Beijing’s exports should be no more surprising than a home delivery of wonton soup ordered from a local Chinese restaurant. Chinese-made goods are here because Americans demand them. These dirty Chinese exports that protectionists like Obama condemn are ordered by U.S.-based managers and purchasing agents, who market them to their American customers.

At the request of their U.S. clients and business partners, China is filling America’s homes and offices with increasingly high-quality goods at steadily falling prices.

And about this, Obama complains? The president should ask himself: “Why do U.S. companies leave America to manufacture in China?” Perhaps lowering America’s 35 percent corporate tax (the developed world’s highest), easing Big Labor’s kung-fu grip on U.S. factories, and making this country less lawsuit-happy might entice American companies to manufacture their goods in Sheboygan rather than Shenzhen.
Amen.  I'd only add that, considering that about 50% of all Chinese imports are capital goods and equipment, China's not only "filling America's homes and offices with increasingly high-quality goods," but also providing US manufacturers with low-cost inputs so that they can remain globally competitive (despite America's onerous corporate taxes, dumb regulations, overzealous litigants and archaic labor arrangements).

And yet our elected officials loudly complain and brazenly demand a "re-balanced" relationship.  Pretty dumb, eh?

Of course, while such whining might be dumb, it's not really surprising.  Most of the folks who scream about China (or Mexico or Japan or...) have championed higher taxes, increased regulation and federal bailouts, and are are bankrolled by Big Labor and the trial lawyers.  So they have no choice but to blame the foreigners for America's economic ills, lest anyone actually wise-up and look behind the curtain.

Friday, November 19, 2010

Awesome: Obama Talks KORUS with House Group Dedicated to Its (and Other FTAs') Demise

OK, imagine you're the President of the United States.  You're finally back from a really embarrassing meeting with the President of Korea who tells you in no uncertain terms that the (relatively insignificant) changes you've demanded re: the US-Korea FTA are a complete non-starter.  So what's the first public thing you do on KORUS when you get back stateside?  Oh, of course, you meet with the one House group utterly opposed to the KORUS - and all other US FTAs out there - and you express a willingness to make further (and far more fundamental) changes to the agreement.  Great idea! 

Yeah, just grrreat:
President Barack Obama told congressional critics of a free trade deal with South Korea he would consider asking Seoul for changes to labor, investment and financial provisions of the pact to help win approval of the deal in Congress, a lawmaker said on Thursday.

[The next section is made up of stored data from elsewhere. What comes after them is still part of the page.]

/-! ### State.modActivity -/

@[simp] theorem State.modActivity_pending (a : Nat) (f : Activity → Activity) : (s.modActivity a f).pending = s.pending := rfl
@[simp] theorem State.modActivity_now (a : Nat) (f : Activity → Activity) : (s.modActivity a f).now = s.now := rfl
@[simp] theorem State.modActivity_cycle (a : Nat) (f : Activity → Activity) : (s.modActivity a f).cycle = s.cycle := rfl
@[simp] theorem State.modActivity_freeCount (a : Nat) (f : Activity → Activity) : (s.modActivity a f).freeCount = s.freeCount := rfl
@[simp] theorem State.modActivity_time (a : Nat) (f : Activity → Activity) : (s.modActivity a f).time = s.time := rfl
@[simp] theorem State.modActivity_power (a : Nat) (f : Activity → Activity) : (s.modActivity a f).power = s.power := rfl
@[simp] theorem State.modActivity_clocks (a : Nat) (f : Activity → Activity) : (s.modActivity a f).clocks = s.clocks := rfl
@[simp] theorem State.modActivity_boot (a : Nat) (f : Activity → Activity) : (s.modActivity a f).boot = s.boot := rfl
@[simp] theorem State.modActivity_legend (a : Nat) (f : Activity → Activity) : (s.modActivity a f).legend = s.legend := rfl
@[simp] theorem State.modActivity_dev (a : Nat) (f : Activity → Activity) : (s.modActivity a f).dev = s.dev := rfl
@[simp] theorem State.modActivity_tenants (a : Nat) (f : Activity → Activity) : (s.modActivity a f).tenants = s.tenants := rfl
@[simp] theorem State.modActivity_flights (a : Nat) (f : Activity → Activity) : (s.modActivity a f).flights = s.flights := rfl
@[simp] theorem State.modActivity_banks (a : Nat) (f : Activity → Activity) : (s.modActivity a f).banks = s.banks := rfl
@[simp] theorem State.modActivity_mem (a : Nat) (f : Activity → Activity) : (s.modActivity a f).mem = s.mem := rfl
@[simp] theorem State.modActivity_timers (a : Nat) (f : Activity → Activity) : (s.modActivity a f).timers = s.timers := rfl
@[simp] theorem State.modActivity_pins (a : Nat) (f : Activity → Activity) : (s.modActivity a f).pins = s.pins := rfl
@[simp] theorem State.modActivity_intc (a : Nat) (f : Activity → Activity) : (s.modActivity a f).intc = s.intc := rfl
@[simp] theorem State.modActivity_dma (a : Nat) (f : Activity → Activity) : (s.modActivity a f).dma = s.dma := rfl
@[simp] theorem State.modActivity_tabs (a : Nat) (f : Activity → Activity) : (s.modActivity a f).tabs = s.tabs := rfl
@[simp] theorem State.modActivity_ucode (a : Nat) (f : Activity → Activity) : (s.modActivity a f).ucode = s.ucode := rfl
@[simp] theorem State.modActivity_cp (a : Nat) (f : Activity → Activity) : (s.modActivity a f).cp = s.cp := rfl
@[simp] theorem State.modActivity_audio (a : Nat) (f : Activity → Activity) : (s.modActivity a f).audio = s.audio := rfl
@[simp] theorem State.modActivity_eth (a : Nat) (f : Activity → Activity) : (s.modActivity a f).eth = s.eth := rfl
@[simp] theorem State.modActivity_peg (a : Nat) (f : Activity → Activity) : (s.modActivity a f).peg = s.peg := rfl
@[simp] theorem State.modActivity_prerolls (a : Nat) (f : Activity → Activity) : (s.modActivity a f).prerolls = s.prerolls := rfl

/-! ### State.modTabs -/

@[simp] theorem State.modTabs_pending (h : Nat) (f : HeadTabs → HeadTabs) : (s.modTabs h f).pending = s.pending := rfl
@[simp] theorem State.modTabs_now (h : Nat) (f : HeadTabs → HeadTabs) : (s.modTabs h f).now = s.now := rfl
@[simp] theorem State.modTabs_cycle (h : Nat) (f : HeadTabs → HeadTabs) : (s.modTabs h f).cycle = s.cycle := rfl
@[simp] theorem State.modTabs_freeCount (h : Nat) (f : HeadTabs → HeadTabs) : (s.modTabs h f).freeCount = s.freeCount := rfl
@[simp] theorem State.modTabs_time (h : Nat) (f : HeadTabs → HeadTabs) : (s.modTabs h f).time = s.time := rfl
@[simp] theorem State.modTabs_power (h : Nat) (f : HeadTabs → HeadTabs) : (s.modTabs h f).power = s.power := rfl
@[simp] theorem State.modTabs_clocks (h : Nat) (f : HeadTabs → HeadTabs) : (s.modTabs h f).clocks = s.clocks := rfl
@[simp] theorem State.modTabs_boot (h : Nat) (f : HeadTabs → HeadTabs) : (s.modTabs h f).boot = s.boot := rfl
@[simp] theorem State.modTabs_legend (h : Nat) (f : HeadTabs → HeadTabs) : (s.modTabs h f).legend = s.legend := rfl
@[simp] theorem State.modTabs_dev (h : Nat) (f : HeadTabs → HeadTabs) : (s.modTabs h f).dev = s.dev := rfl
@[simp] theorem State.modTabs_tenants (h : Nat) (f : HeadTabs → HeadTabs) : (s.modTabs h f).tenants = s.tenants := rfl
@[simp] theorem State.modTabs_flights (h : Nat) (f : HeadTabs → HeadTabs) : (s.modTabs h f).flights = s.flights := rfl
@[simp] theorem State.modTabs_banks (h : Nat) (f : HeadTabs → HeadTabs) : (s.modTabs h f).banks = s.banks := rfl
@[simp] theorem State.modTabs_mem (h : Nat) (f : HeadTabs → HeadTabs) : (s.modTabs h f).mem = s.mem := rfl
@[simp] theorem State.modTabs_timers (h : Nat) (f : HeadTabs → HeadTabs) : (s.modTabs h f).timers = s.timers := rfl
@[simp] theorem State.modTabs_pins (h : Nat) (f : HeadTabs → HeadTabs) : (s.modTabs h f).pins = s.pins := rfl
@[simp] theorem State.modTabs_intc (h : Nat) (f : HeadTabs → HeadTabs) : (s.modTabs h f).intc = s.intc := rfl
@[simp] theorem State.modTabs_dma (h : Nat) (f : HeadTabs → HeadTabs) : (s.modTabs h f).dma = s.dma := rfl
@[simp] theorem State.modTabs_disp (h : Nat) (f : HeadTabs → HeadTabs) : (s.modTabs h f).disp = s.disp := rfl
@[simp] theorem State.modTabs_ucode (h : Nat) (f : HeadTabs → HeadTabs) : (s.modTabs h f).ucode = s.ucode := rfl
@[simp] theorem State.modTabs_cp (h : Nat) (f : HeadTabs → HeadTabs) : (s.modTabs h f).cp = s.cp := rfl
@[simp] theorem State.modTabs_audio (h : Nat) (f : HeadTabs → HeadTabs) : (s.modTabs h f).audio = s.audio := rfl
@[simp] theorem State.modTabs_eth (h : Nat) (f : HeadTabs → HeadTabs) : (s.modTabs h f).eth = s.eth := rfl
@[simp] theorem State.modTabs_peg (h : Nat) (f : HeadTabs → HeadTabs) : (s.modTabs h f).peg = s.peg := rfl
@[simp] theorem State.modTabs_prerolls (h : Nat) (f : HeadTabs → HeadTabs) : (s.modTabs h f).prerolls = s.prerolls := rfl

"He wanted us to give him a list of what our other concerns were," Representative Michael Michaud, a Maine Democrat, told Reuters after he and eight other lawmakers met with Obama.

Obama said he "is willing to go over that list and see which ones they agree with, and the ones that they do (agree with) they'll try (to pursue) when they continue the negotiations with the Koreans," the Maine Democrat said.

But Michaud, who is chairman of the House of Representatives Trade Working Group, said also Obama made clear finalizing the trade deal was a priority and "he definitely does not want to start from scratch" to get that done....
See, kids, there's the silver lining: President Obama doesn't want to totally scrap the existing agreement!  You know, the one that was completed 41 months ago, is worth tens of billions of dollars to the struggling US economy, and is about to get lapped by Korean FTAs with American rivals in Australia, New Zealand, Canada and the EU.  Sweet!

In all seriousness, what the @&*$ is going on here?  You may recall that Michaud's House Trade Working Group ironically works to thwart trade at every turn, and that its members, along with the professional protectionists over at Public Citizen and the AFL-CIO, are the champions of the also-ironically-named Trade Reform, Accountability, Development and Employment (TRADE) Act (H.R. 3012), which, among other nasty things, demands the complete renegotiation of all existing and pending US free trade agreements according to a veritable wishlist of trade-inhibiting and agreement-killing criteria.  Thus, pretty much anything that this group has asked President Obama to include in any future KORUS discussions is going to require far more fundamental changes to the FTA than a few "tweaks" on automobiles and beef market access.

Only one problem: the Koreans have repeatedly said that, while they're open to a side letter or two in order to advance the FTA, the agreement itself can't be touched:
South Korea conceded on Thursday some changes may be needed to the pact but said any revisions would be limited.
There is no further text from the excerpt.